Monday 8 July 2013

Ghostly Hands & Dancing Vicars by Karen Maitland

One of the great joys of historical research is the stumbling upon tales you weren’t looking for. Last week, I was researching the history of Greestone Stairs in Lincoln for my next novel. Greestone is reputed to be the most haunted street in the city. They are a long flight of stone steps which once linked the medieval dwellings in the lower part of the city, outside the city walls, to via the Postern or rear gate to which led into the Cathedral grounds at the top of the hill.

These steps are haunted by, amongst others, a Victorian woman and a monk who hanged himself from the postern archway. But perhaps most sinister of all, numerous locals and visitors alike have reported feeling someone grab their ankle as they ascended the steps, even in daylight, causing them to fall heavily and they have the bruises and cuts to prove it!

But when delving into the history of the steps and archway I came across an account written by A.F.Kenwick in 1928, which tells another story about the steps and postern gate –

‘... The cathedral towers, as well as the central one, were originally topped with tall spires of timber, coated with lead. The central spire had been blown down in a gale nearly two hundred years before it was decided by the cathedral body to remove those on the west towers, the excuse being that they had fallen into disrepair. The work of destruction was commenced on the 20th September 1726 or 1727. As the citizens in the town below saw the workmen engaged in this way, cries of indignation were raised, and towards evening a crowd of 500 men assembled to prevent the removal of the spires. The main gates of the minster yard were secured against them, but the small postern on the south side was apparently forgotten. To this the besiegers turned their attention, and, rushing up the Greestone stairs, they soon battered down the gate, and entered the close.

'One of "Old Vicars," named Cunnington, appears to have suffered especially at their hands, whether he was the chief culprit or not. He is said to have been dragged from his house in the Vicars' Court, and compelled to dance on the minster green in the midst of the mob. The crowd only dispersed on the promise that the spires should be allowed to remain.

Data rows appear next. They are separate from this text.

/-- The sixteen words of a completion record (R426). -/
def completionWords (l : Launch) (status reason : Nat) : List Word :=
  let (blk, cause, pc) : Nat × Word × DWord := l.first.getD (0, 0, 0)
  [BitVec.ofNat 32 (status * 2 ^ 24 + reason * 2 ^ 16), l.rec0.handle, BitVec.ofNat 32 l.kills, BitVec.ofNat 32 l.relaunches,
   BitVec.ofNat 32 l.sigt, BitVec.ofNat 32 l.ovf, BitVec.ofNat 32 blk, BitVec.ofNat 32 (blk / 2 ^ 32), cause, loWord pc, hiWord pc,
   l.tilef, BitVec.ofNat 32 l.forfeits, BitVec.ofNat 32 l.gkills, 0, 0x80000000]
/-- The record's address at a page closed by a move: the write waits. [log 113 DEDUCED] -/
def completionWaits (s : State) (r : Rec) : Bool :=
  match locatePiece s r.asid 0 r.cpla.toNat .write with
  | .ok (.here t) => tgtClosed s t
  | _ => false
/-- Write a completion record, unless its address does not translate with W or names an uncorrectable line (R426); one
at another device is sent there in the name of the launch. [log 113 DEDUCED] -/
def writeCompletion (s : State) (lid : Nat) (l : Launch) (status reason : Nat) : State :=
  let bytes := (completionWords l status reason).flatMap fun w => bytesOf w.toNat 4
  match locatePiece s l.rec0.asid 0 l.rec0.cpla.toNat .write with
  | .ok (.here t) => if tgtBad s t 64 then s else writeTgtAs s (pageCls s l.rec0.asid (2 ^ 20) 0 none l.rec0.cpla.toNat) t bytes
  | .ok _ => match writeVirt s lid l.rec0.asid 0 l.rec0.cpla.toNat bytes with
    | .ok s1 => s1
    | .error _ => s
  | .error _ => walkErrs s l.rec0.asid 0 l.rec0.cpla.toNat 64
/-- A launch whose record is written is over (R426, R504, R508): its table, its reservation and its attachments are free, and LQDONE
advances. -/
def freeLaunch (s1 : State) (lid : Nat) (l : Launch) : State :=
  let gs := gangsOf s1 lid
  let bids := gs.flatMap fun g => g.2.blocks
  let gids := launchGroups s1 lid
  let srt := s1.srt.filter fun x => x.lid != lid
  let s2 := { s1 with
    launches := tdel s1.launches lid, gangs := s1.gangs.filter fun g => g.2.lid != lid,
    blocks := s1.blocks.filter fun b => !bids.contains b.1, groups := s1.groups.filter fun g => !gids.contains g.1,
    fars := s1.fars.filter fun f => !ownedBy (lid :: bids ++ gids) f,
    srt := srt, colls := s1.colls.filter fun c => c.lid != lid,
    dbg := s1.dbg.map fun (d : Nat × Dbg) => if d.2.lid = some lid then (d.1, { d.2 with lid := none }) else d }
  setDone (s2.setRegBits rSRTSTAT 0 7 srt.length) l.queue
/-- A launch ends (R426): its record is written, and once it is there the launch is over. -/
def endLaunch (s : State) (lid : Nat) (l : Launch) (status reason : Nat) : State :=
  let s1 := writeCompletion s lid l status reason
  if s1.fwaits.any fun w => w.gid == lid then
    { s1 with launches := tset s1.launches lid { l with st := .running, place := [], posted := true } }
  else freeLaunch s1 lid l

/-- A launch just taken. -/
def newLaunch (q seq prio : Nat) (r : Rec) (binds : List Binding) : Launch :=
  { queue := q, seq := seq, prio := prio, rec0 := r, st := .taken, binds := binds, place := [], relaunched := [], bars := [],
    kills := 0, relaunches := 0, sigt := 0, ovf := 0, first := none, tilef := 0, forfeits := 0, gkills := 0, status := 0,
    seenCores := [], attached := none, brks := [], watches := [] }

/-- A queue can be served (R418, R419, R420, R504): enabled, its records in storage and not overrun, a record waits, none of the
queue's taken records is still to be admitted, and a binding table is free. [log 105 DEDUCED] -/
def queueReady (s : State) (q : Nat) : Bool :=
  let n := (s.rdReg (rLQTAIL q) - s.rdReg (rLQHEAD q)).toNat
  s.running && (s.fwBad || decide (1 ≤ s.stage)) && decide (q < 16) && queueOn s q && n != 0 && decide (n ≤ queueCap s q)
    && fieldOf (s.rdReg (rLQBASEL q)) 0 9 == 0 && paOk (queueSlot s q) && !s.fenced.contains (keyDie (queueSlot s q))
    && !(s.launches.any fun l => l.2.queue == q && l.2.st == .taken) && decide (s.launches.length < 256)
/-- A read of the binding list reaches its lines at their slices, and counts walks that met an uncorrectable entry (R302, R472). -/
def readList (s : State) (r : Rec) : State :=
  let n := 32 * r.bindn
  touchVirt (walkErrs s r.asid 0 r.bindp.toNat n) r.asid 0 r.bindp.toNat n
/-- LAUNCH_TAKE (R419, R424): the binding list is asked for when it lies at another device (R479); then the record is read once, HEAD moves on, and a record that fails a check is refused.
[log 104 DESIGN CHOICE, 105 DEDUCED] -/
def execLaunchTake (queue : Nat) (s : State) : Host.Outcome State Fault Refusal :=
  if !queueReady s queue then .fault .notEnabled
  else
    let bs := s.rdLossy (queueSlot s queue) 512
    let head := s.rdReg (rLQHEAD queue)
    let r := recOf bs
    let lid := s.nextId
    match (if (recEarly s bs).isSome then .ok none else readBinds s [3, queue] r) with
    | .error .waits => .fault .notEnabled
    | .error .asks => .next (askVirt s [3, queue] r.asid 0 r.bindp.toNat (32 * r.bindn))
    | binds =>
      let l := newLaunch queue head.toNat (fieldOf (s.rdReg (rLQCFG queue)) 4 2) r []
      let s0 := (List.range 4).foldl (fun s i => touchL2 s (queueSlot s queue + 128 * i) 0 false) s
      let s1 := dropFars { s0.wrReg (rLQHEAD queue) (head + 1) with nextId := lid + 1, free := s.free + 512, launches := tset s.launches lid l } [3, queue]
      let s2 := if (recEarly s bs).isSome then s1 else readList s1 r
      match recReason s bs (binds.toOption.getD none) with
      | some n => if completionWaits s r then .fault .notEnabled else .next (endLaunch s2 lid l 1 n)
      | none => .next s2

/-- A taken record is ready to admit (R423). [log 106 DEDUCED] -/
def admitReady (s : State) (l : Launch) : Bool :=
  l.st == .taken && (l.rec0.deps.all fun d => decide (d.2 < (s.rdReg (rLQDONE d.1)).toNat))
    && (!l.rec0.ser || (s.rdReg (rLQDONE l.queue)).toNat == l.seq)
/-- Every gang of a concurrent launch placed together (R33, R425). -/
def placeGrid (s : State) (lid : Nat) (r : Rec) : Option State :=
  (List.range r.gangs).foldl (fun acc i => acc.bind fun s => placeGang s lid i) (some s)
/-- The order among ready records (R420): higher PRI first, then round robin after the queue last served at that level.
[log 106 DEDUCED] -/
def queueTurn (s : State) (l : Launch) : Nat :=
  16 * (3 - l.prio) + (l.queue + 15 - ((tget s.served l.prio).getD 15)) % 16
/-- Enter a launch's stream key in the reservation table (R509). -/
def reserveStream (s : State) (lid : Nat) (r : Rec) : State :=
  if r.stream = 0 then s
  else
    let hit := (s.srt.filter fun x => x.key == r.stream).getLast?
    let s1 := match hit with
      | none => s
      | some x => ((((s.setRegBits rSRTSTAT 31 1 1).wrReg rSRTLOGA r.handle).wrReg rSRTLOGB x.handle).wrReg rSRTLOGKL (loWord r.stream)).wrReg
          rSRTLOGKH (hiWord r.stream)
    if s1.srt.length < 64 then
      { s1.setRegBits rSRTSTAT 0 7 (s1.srt.length + 1) with
        srt := s1.srt ++ [⟨r.stream, r.blocks * 1024, r.handle, lid⟩] }
    else s1.setRegBits rSRTSTAT 30 1 1
/-- Admit a launch (R425, R504, R509): a concurrent one with its whole grid; none while that does not fit. -/
def admitted (s : State) (lid : Nat) (l : Launch) : Option State :=
  let r := l.rec0
  let place := (List.range r.gangs).flatMap fun g => if r.red then [(g, 0), (g, 1)] else [(g, 0)]
  let s1 := modLaunch (reserveStream s lid r) lid fun l => { l with st := .running, place := place }
  if r.prog = .concurrent then placeGrid s1 lid r else some s1
/-- What a die fence since the take makes of a taken record (R424, R444). [log 107 DEDUCED] -/
def lateReason (s : State) (l : Launch) : Option Nat :=
  if recTooBig s l.rec0 then some 4 else if s.fenced.any (asidOnDie s l.rec0.asid) then some 8 else none
/-- LAUNCH_ADMIT (R420, R423, R425, R504): the binding list, asked for again when it lies at another device, fills the launch's table; one
that cannot be read any more refuses the launch. [log 107 DEDUCED] -/
def execLaunchAdmit (lid : Nat) (s : State) : Host.Outcome State Fault Refusal :=
  match tget s.launches lid with
  | none => .fault .notEnabled
  | some l =>
    let can (x : Nat × Launch) : Bool := admitReady s x.2 && (admitted s x.1 x.2).isSome
    if !admitReady s l then .fault .notEnabled
    else match lateReason s l with
      | some n => if completionWaits s l.rec0 then .fault .notEnabled else .next (endLaunch s lid l 1 n)
      | none =>
        if (s.launches.any fun x => decide (queueTurn s x.2 < queueTurn s l) && can x) then .fault .notEnabled
        else match readBinds s [6, lid] l.rec0 with
          | .error .waits => .fault .notEnabled
          | .error .asks => .next (askVirt s [6, lid] l.rec0.asid 0 l.rec0.bindp.toNat (32 * l.rec0.bindn))
          | .ok (some binds) => match admitted s lid l with
            | none => .fault .notEnabled
            | some s1 =>
              let s2 := modLaunch { s1 with served := tset s1.served l.prio l.queue } lid fun l => { l with binds := binds }
              .next (dropFars (readList s2 l.rec0) [6, lid])
          | _ => if completionWaits s l.rec0 then .fault .notEnabled else .next (endLaunch (dropFars (readList s l.rec0) [6, lid]) lid l 1 5)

'The next day, the Mayor and Aldermen were requested by the minster authorities to send the bellman round the city with the following message:— "Whereas there has been a tumult, for these two days past, about pulling down the two west spires of the church, this is to give notice to the people of the city, that there is a stop put to it, and that the spires shall be repaired again with all speed.” After which the mob with one accord gave a great shout, and said, “God bless the King!” … 

'A foolhardy feat was performed in the year 1739 by a man named Robert Cadman, who did fly from one of the spires of the minster, by means of a rope, down to the Castle Hill, near to the Black Boy public-house. Cadman met his death in the next year at Shrewsbury, while attempting a similar performance there ...’

 The spires were finally removed in 1807. I wonder if forcing planners today who make unpopular decisions to ‘dance on the green’ would encourage them to think again!